Modelling of fault slip: beyond Mohr-Coulomb?

In this study, we carry out an evaluation of the potential for induced seismicity arising from hydraulic stimulation of low to intermediate enthalpy porous reservoirs, by taking the geothermal reservoir of Groß Schönebeck (northern Germany) as study case. The aim is to evaluate the spatial and temporal distribution of 26 events, which were triggered by hydraulic stimulations in the volcanic section of the reservoir. The results from the THM simulations of this hydraulic stimulation are in agreement with the calculated overpressure and indicate that an increase in the reservoir fluid pressure is most likely responsible for the recorded micro-seismicity. Our current evaluation shows an increase of slip and dilation during the treatment on the seismic plane, of magnitudes close to the failure level as based on Mohr-Coulomb friction concept which would have led to a reactivation of the fault plane and related seismic activity. We conclude this contribution by presenting a thermodynamically consistent framework to describe the deformation dynamics at the semi-brittle semi-ductile transition, thereby extending the classical mechanical analysis to faulting processes.

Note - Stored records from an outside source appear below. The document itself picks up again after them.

@[simp] theorem setClk_pending (b : Nat) (v : Bool) : (setClk b v s).pending = s.pending := kept_setClk (kept_same .pending rfl s) b v s rfl
@[simp] theorem setClk_tick (b : Nat) (v : Bool) : (setClk b v s).tick = s.tick := kept_setClk (kept_same .tick rfl s) b v s rfl
@[simp] theorem setClk_events (b : Nat) (v : Bool) : (setClk b v s).events = s.events := kept_setClk (kept_same .events rfl s) b v s rfl
@[simp] theorem setClk_force (b : Nat) (v : Bool) : (setClk b v s).force = s.force := kept_setClk (kept_same .force rfl s) b v s rfl
@[simp] theorem setClk_dirty (b : Nat) (v : Bool) : (setClk b v s).dirty = s.dirty := kept_setClk (kept_same .dirty rfl s) b v s rfl
@[simp] theorem setClk_dram (b : Nat) (v : Bool) : (setClk b v s).dram = s.dram := kept_setClk (kept_same .dram rfl s) b v s rfl
@[simp] theorem setClk_dev (b : Nat) (v : Bool) : (setClk b v s).dev = s.dev := kept_setClk (kept_same .dev rfl s) b v s rfl
@[simp] theorem setClk_groups (b : Nat) (v : Bool) : (setClk b v s).groups = s.groups := kept_setClk (kept_same .groups rfl s) b v s rfl
@[simp] theorem setClk_present (b : Nat) (v : Bool) : (setClk b v s).present = s.present := kept_setClk (kept_same .present rfl s) b v s rfl
@[simp] theorem setClk_damask (b : Nat) (v : Bool) : (setClk b v s).damask = s.damask := kept_setClk (kept_same .damask rfl s) b v s rfl
@[simp] theorem setClk_clock (b : Nat) (v : Bool) : (setClk b v s).clock = s.clock := kept_setClk (kept_same .clock rfl s) b v s rfl
@[simp] theorem setClk_links (b : Nat) (v : Bool) : (setClk b v s).links = s.links := kept_setClk (kept_same .links rfl s) b v s rfl
@[simp] theorem setClk_mod (b : Nat) (v : Bool) : (setClk b v s).mod = s.mod := kept_setClk (kept_same .mod rfl s) b v s rfl
@[simp] theorem setClk_units (b : Nat) (v : Bool) : (setClk b v s).units = s.units := kept_setClk (kept_same .units rfl s) b v s rfl
@[simp] theorem setClk_gorse (b : Nat) (v : Bool) : (setClk b v s).gorse = s.gorse := kept_setClk (kept_same .gorse rfl s) b v s rfl
@[simp] theorem setClk_conv (b : Nat) (v : Bool) : (setClk b v s).conv = s.conv := kept_setClk (kept_same .conv rfl s) b v s rfl
@[simp] theorem setClk_time (b : Nat) (v : Bool) : (setClk b v s).time = s.time := kept_setClk (kept_same .time rfl s) b v s rfl
@[simp] theorem setClk_eth (b : Nat) (v : Bool) : (setClk b v s).eth = s.eth := kept_setClk (kept_same .eth rfl s) b v s rfl
@[simp] theorem setClk_meas (b : Nat) (v : Bool) : (setClk b v s).meas = s.meas := kept_setClk (kept_same .meas rfl s) b v s rfl
@[simp] theorem setClk_meter (b : Nat) (v : Bool) : (setClk b v s).meter = s.meter := kept_setClk (kept_same .meter rfl s) b v s rfl
@[simp] theorem setClk_bracken (b : Nat) (v : Bool) : (setClk b v s).bracken = s.bracken := kept_setClk (kept_same .bracken rfl s) b v s rfl
@[simp] theorem setClk_host (b : Nat) (v : Bool) : (setClk b v s).host = s.host := kept_setClk (kept_same .host rfl s) b v s rfl
@[simp] theorem setClk_therm (b : Nat) (v : Bool) : (setClk b v s).therm = s.therm := kept_setClk (kept_same .therm rfl s) b v s rfl
@[simp] theorem setClk_power (b : Nat) (v : Bool) : (setClk b v s).power = s.power := kept_setClk (kept_same .power rfl s) b v s rfl
@[simp] theorem link_setClk (b : Nat) (v : Bool) (i : Nat) : link (setClk b v s) i = link s i := by rw [link, setClk_links, link]
@[simp] theorem group_setClk (b : Nat) (v : Bool) (i : Nat) : group (setClk b v s) i = group s i := by rw [group, setClk_groups, group]
@[simp] theorem munit_setClk (b : Nat) (v : Bool) (i : Nat) : munit (setClk b v s) i = munit s i := by rw [munit, setClk_units, munit]

/-- The registers that an interrupt event may write: SRC_STATUS, the service copy, stamps and overrun bits. -/
theorem rd_vecRaise (v a : Nat) (hv : v < 64) (ha : ¬ intReg a) : rd (vecRaise v s) a = rd s a := by
  unfold intReg at ha
  unfold vecRaise
  simp only [rd_modHost, rd_modTime]
  split
  · rfl
  · rw [rd_wr_ne _ _ (by omega), rd_wr_ne _ _ (by omega), rd_wr_ne _ _ (by omega)]

/-- A hardware event on the register at a (R15): its word. -/
theorem rd_landWord (a b : Nat) (m v : Word) : rd (landWord a m v s) b = if b = a then v else rd s b := rd_wr _ _ _ _

theorem rd_orWord (a b : Nat) (m : Word) : rd (orWord a m s) b = if b = a then rd s a ||| m else rd s b := rd_wr _ _ _ _

theorem rd_orWord_ne {a b : Nat} (m : Word) (h : b ≠ a) : rd (orWord a m s) b = rd s b := rd_wr_ne _ _ h

theorem rd_irq (n a : Nat) (hn : n < 128) (ha : ¬ intReg a) : rd (irq n s) a = rd s a := by
  have h3 := ha
  unfold intReg at h3
  unfold irq
  extract_lets r b old s1 v
  have h1 : rd s1 a = rd s a := by
    unfold s1
    rw [rd_orWord_ne _ _ (by unfold aSvc r; omega), rd_orWord_ne _ _ (by unfold aSrcStatus r; omega)]
  have h2 : v < 64 := Nat.mod_lt _ (by decide)
  split
  · split
    · rw [rd_orWord_ne _ _ (by unfold aStampOvr; omega), h1]
    · split
      · exact h1
      · rw [rd_vecRaise _ _ _ h2 ha, h1]
  · exact h1

/-- A sticky write changes its own word and what an interrupt event may write. -/
theorem rd_stick (a m b : Nat) (src : Option Nat) (hs : ∀ n, src = some n → n < 128) (hb : ¬ intReg b) :
    rd (stick a m src s) b = if b = a then rd s a ||| wd m else rd s b := by
  unfold stick
  cases src with
  | none => exact rd_wr _ _ _ _
  | some n =>
    dsimp only
    split
    · exact rd_wr _ _ _ _
    · rw [rd_irq _ _ _ (hs n rfl) hb]
      exact rd_wr _ _ _ _

@[simp] theorem rd_logEv (code arg b : Nat) : rd (logEv code arg s) b = rd s b := rfl

/-- The time that an interrupt event leaves: only the held stamps change. -/
theorem irq_sec (n : Nat) : (irq n s).time.sec = s.time.sec ∧ (irq n s).time.ns = s.time.ns ∧
    (irq n s).time.servo = s.time.servo := by
  unfold irq vecRaise
  dsimp only
  split
  · split
    · exact ⟨rfl, rfl, rfl⟩
    · split
      · exact ⟨rfl, rfl, rfl⟩
      · split <;> exact ⟨rfl, rfl, rfl⟩
  · exact ⟨rfl, rfl, rfl⟩

/-! Loops over distinct numbers. -/

/-- A loop whose body at i changes only the i-th element: the element of a member is changed once. -/
theorem forEach_get {β : Type} (get : State → Nat → β) (f : Nat → State → State) (h : Nat → β → β)
    (hs : ∀ i t, get (f i t) i = h i (get t i)) (hn : ∀ i j t, j ≠ i → get (f i t) j = get t j) (l : List Nat)
    (hl : l.Nodup) (t : State) (j : Nat) : get (forEach l f t) j = if j ∈ l then h j (get t j) else get t j := by
  unfold forEach
  induction l generalizing t with
  | nil => simp
  | cons a l ih =>
    have hl' := List.nodup_cons.mp hl
    rw [List.foldl_cons, ih hl'.2]
    by_cases hj : j = a
    · subst hj
      simp [hl'.1, hs]
    · simp [hj, hn a j t hj]

/-- A loop with an invariant over the part of the list that is done. -/
theorem forEach_inv (f : Nat → State → State) (I : List Nat → State → Prop) (l : List Nat) (hl : l.Nodup) (s : State)
    (h0 : I [] s) (hs : ∀ d i t, i ∉ d → i ∈ l → I d t → I (d ++ [i]) (f i t)) : I l (forEach l f s) := by
  have key : ∀ (r d : List Nat) (t : State), d ++ r = l → I d t → I l (r.foldl (fun a i => f i a) t) := by
    intro r
    induction r with
    | nil =>
      intro d t h hI
      rw [List.append_nil] at h
      exact h ▸ hI
    | cons i r ih =>
      intro d t h hI
      have hn : i ∉ d := by
        intro hd
        rw [← h] at hl
        exact (List.disjoint_of_nodup_append hl) hd (by simp)
      exact ih (d ++ [i]) (f i t) (by simpa using h) (hs d i t hn (h ▸ by simp) hI)
  exact key l [] s rfl h0

theorem nodup_bitsOf (n v : Nat) : (bitsOf n v).Nodup := List.nodup_range.filter _

theorem mem_bitsOf (n v i : Nat) : i ∈ bitsOf n v ↔ i < n ∧ v.testBit i = true := by
  simp [bitsOf]

end Sys2Proof.Laws
end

We will focus on (i) the role of damage weakening and its impact on the evolution of localized deformation and (ii) the role of porosity evolution as precursor to dilatant brittle deformation. We will demonstrate how such a framework can bridge the gap between the microstructural evolution, expressed in terms of a damage intensity variable, and the macroscopic response of porous rocks subject to differential loading and in the presence of fluids.